A new type of catalyst could lead to fuel cells that use a fifth of the platinum they use now. The new material, developed by researchers at the University of Houston, Technical University of Berlin in Germany, and the Department of Energy's SLAC National Accelerator Laboratory in Menlo Park, CA, consists of nanoparticles with cores made of a copper-platinum alloy and an outer shell that is mostly platinum. The material is up to five times as efficient as regular platinum.

Platinum and platinum alloys are the most efficient catalysts for speeding up chemical reactions in hydrogen fuel cells. Platinum is the only metal that can withstand the acidic conditions inside such a cell, but it is expensive, and this has limited the broad, large-scale applications of fuel cells.

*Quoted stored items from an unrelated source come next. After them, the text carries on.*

-- ==== Sys2Proof/Machine/Memory.lean ====
section
/-! DEFINITION. The memories of dmg-core (10_state.md R170, 00_scope.md R14) as one store of bytes. Each memory has
a place of its own in the store; the 16-bit address map in front of it is Machine/Bus.lean. -/

namespace Sys2Proof.Machine

/-- A list of (place, byte) pairs. What a place that is not listed holds is `Memory.unlisted`. -/
abbrev Memory := List Host.Cell

/-! ## The layout of the store (DESIGN CHOICE, log 3) -/

/-- OAM, 160 bytes (R171). -/
def oamBase : Nat := 0x0
/-- HRAM, 127 bytes (R215). -/
def hramBase : Nat := 0x100
/-- BGPAL, 64 bytes (R173). -/
def bgPalBase : Nat := 0x200
/-- OBJPAL, 64 bytes (R173). -/
def objPalBase : Nat := 0x240
/-- VRAM, two banks of 8192 bytes (R172, R207). -/
def vramBase : Nat := 0x4000
/-- WRAM, eight banks of 4096 bytes (R209, R210). -/
def wramBase : Nat := 0x8000
/-- Cartridge RAM, RAM_BYTES bytes (R303). -/
def cramBase : Nat := 0x10000
/-- BOOT_IMAGE (R219): the first place no instruction can write. -/
def bootBase : Nat := 0x30000
/-- ROM, ROM_BANKS banks of 16384 bytes (R303). -/
def romBase : Nat := 0x40000

def vramCell (bank offset : Nat) : Nat := vramBase + bank * 0x2000 + offset
def wramCell (bank offset : Nat) : Nat := wramBase + bank * 0x1000 + offset

/-- What a place holds before anything is written there: 0xFF in palette memory, 0x00 elsewhere (R170, boot-skip;
the default of SAVE_RAM_INIT, R24; for ROM and BOOT_IMAGE see log 3). -/
def Memory.unlisted (k : Nat) : Byte :=
  if bgPalBase ≤ k ∧ k < bgPalBase + 128 then 0xFF else 0x00

/-- The byte at a place. -/
def Memory.read (m : Memory) (k : Nat) : Byte :=
  match m with
  | [] => Memory.unlisted k
  | (k', v) :: rest => if k' = k then v else Memory.read rest k

/-- Puts a byte that is to be listed, keeping the places in rising order. -/
def Memory.put (m : Memory) (k : Nat) (v : Byte) : Memory :=
  match m with
  | [] => [(k, v)]
  | (k', v') :: rest =>
    if k < k' then (k, v) :: (k', v') :: rest
    else if k = k' then (k, v) :: rest
    else (k', v') :: Memory.put rest k v

/-- Takes a place off the list. -/
def Memory.erase (m : Memory) (k : Nat) : Memory :=
  match m with
  | [] => []
  | (k', v') :: rest => if k' = k then Memory.erase rest k else (k', v') :: Memory.erase rest k

/-- Stores a byte. A place that then holds what it holds unlisted is taken off the list. -/
def Memory.write (m : Memory) (k : Nat) (v : Byte) : Memory :=
  if v = Memory.unlisted k then Memory.erase m k else Memory.put m k v

/-- Stores a run of bytes from a place on. -/
def Memory.writeList (m : Memory) (k : Nat) : List Byte → Memory
  | [] => m
  | v :: rest => Memory.writeList (Memory.write m k v) (k + 1) rest

/-- The canonical form from a place on: the places rise and no entry is redundant. -/
def Memory.wfFrom (lo : Nat) : Memory → Bool
  | [] => true
  | (k, v) :: rest => decide (lo ≤ k) && decide (v ≠ Memory.unlisted k) && Memory.wfFrom (k + 1) rest

/-- The canonical form: equal memories are equal lists. -/
def Memory.wf (m : Memory) : Bool := Memory.wfFrom 0 m

end Sys2Proof.Machine
end

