-- ==== Sys2Proof/Machine/PpuPort.lean ====
section
/-! DEFINITION. What the rest of the machine sees of the picture engine: its mode, LY and STAT, the write of LCDC,
and which memory it owns (10_state.md R130, R131, R134; 65_ppu.md R1010; 20_memory.md R220). -/

namespace Sys2Proof.Machine

/-- LCDC.LCD_ON. -/
def Ppu.lcdOn (p : Ppu) : Bool := p.lcdc.getLsbD 7

/-- The mode's number in STAT (R1001). -/
def PpuMode.number : PpuMode → Byte
  | .hblank => 0 | .vblank => 1 | .oamScan => 2 | .drawing => 3

/-- The read value of LY (R134): 0 while the LCD is off. -/
def Ppu.ly (p : Ppu) : Byte := if p.lcdOn then BitVec.ofNat 8 p.line else 0

/-- The read value of STAT (R131): the mode field is 0 while the LCD is off. -/
def Ppu.readStat (p : Ppu) : Byte :=
  0x80 ||| (p.stat.setWidth 8 <<< 3) ||| bitAt 8 2 (decide (p.ly = p.lyc))
    ||| (if p.lcdOn then p.mode.number else 0)

/-- A write of v to LCDC (R130, R1010). -/
def Ppu.writeLcdc (p : Ppu) (v : Byte) : Ppu :=
  let q := { p with lcdc := v }
  if p.lcdOn && !q.lcdOn then { q with line := 0, dot := 0, mode := .hblank }
  else if !p.lcdOn && q.lcdOn then
    { q with line := 0, dot := 0, mode := .oamScan, winLine := 0, winSeen := false }
  else q

/-- The memories the picture engine can own (R220). -/
inductive Owned where
  | vram | oam | palette
  deriving DecidableEq, Repr

/-- `ppu_owns` (R220). -/
def ppuOwns (s : State) (x : Owned) : Bool :=
  s.params.vramBlocking && s.ppu.lcdOn &&
    match x, s.ppu.mode with
    | .vram, .drawing => true
    | .palette, .drawing => true
    | .oam, .oamScan => true
    | .oam, .drawing => true
    | _, _ => false

end Sys2Proof.Machine
end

Furthermore, about 90 percent of the world's platinum supply comes from just two countries--South Africa and Russia.

The new material already meets the U.S. Department of Energy's 2015 target for platinum catalysts: producing at least 0.44 amperes of electric current per milligram of platinum. It produces up to 0.49 amps per milligram of platinum, and the researchers believe it should be possible to increase the material's catalytic activity even more. "If we could get another factor of two [improvement in catalytic activity], we think that the cost of platinum in these fuel cells would make the technology more practical," says SLAC physicist Anders Nilsson.

"This is excellent work that should enable us to use less platinum in fuel cells," says Jean-Pol Dodelet, a professor of energy, materials, and telecommunications at the Institut National de la Recherche Scientifique (INRS) in Quebec.

At the anode of a conventional proton exchange membrane (PEM) fuel cell, the catalyst splits hydrogen into hydrogen ions and electrons, with the latter flowing out of the cell to create current. At the cathode, oxygen molecules combine with electrons and hydrogen ions to form water. This reaction is sluggish and speeding it up requires 10 times as much platinum as is used at the anode. "If you're trying to replace platinum, it is more important to replace the platinum at the cathode," says Dodelet.

Peter Strasser, a chemical engineering professor at both the University of Houston and the Technical University of Berlin, started working on a new type of catalyst in 2005, depositing nanoparticles of a copper-platinum alloy onto carbon supports. When a cyclic alternating current is applied to the material, the copper separates from the surface region, giving the nanoparticles a platinum-rich outer layer.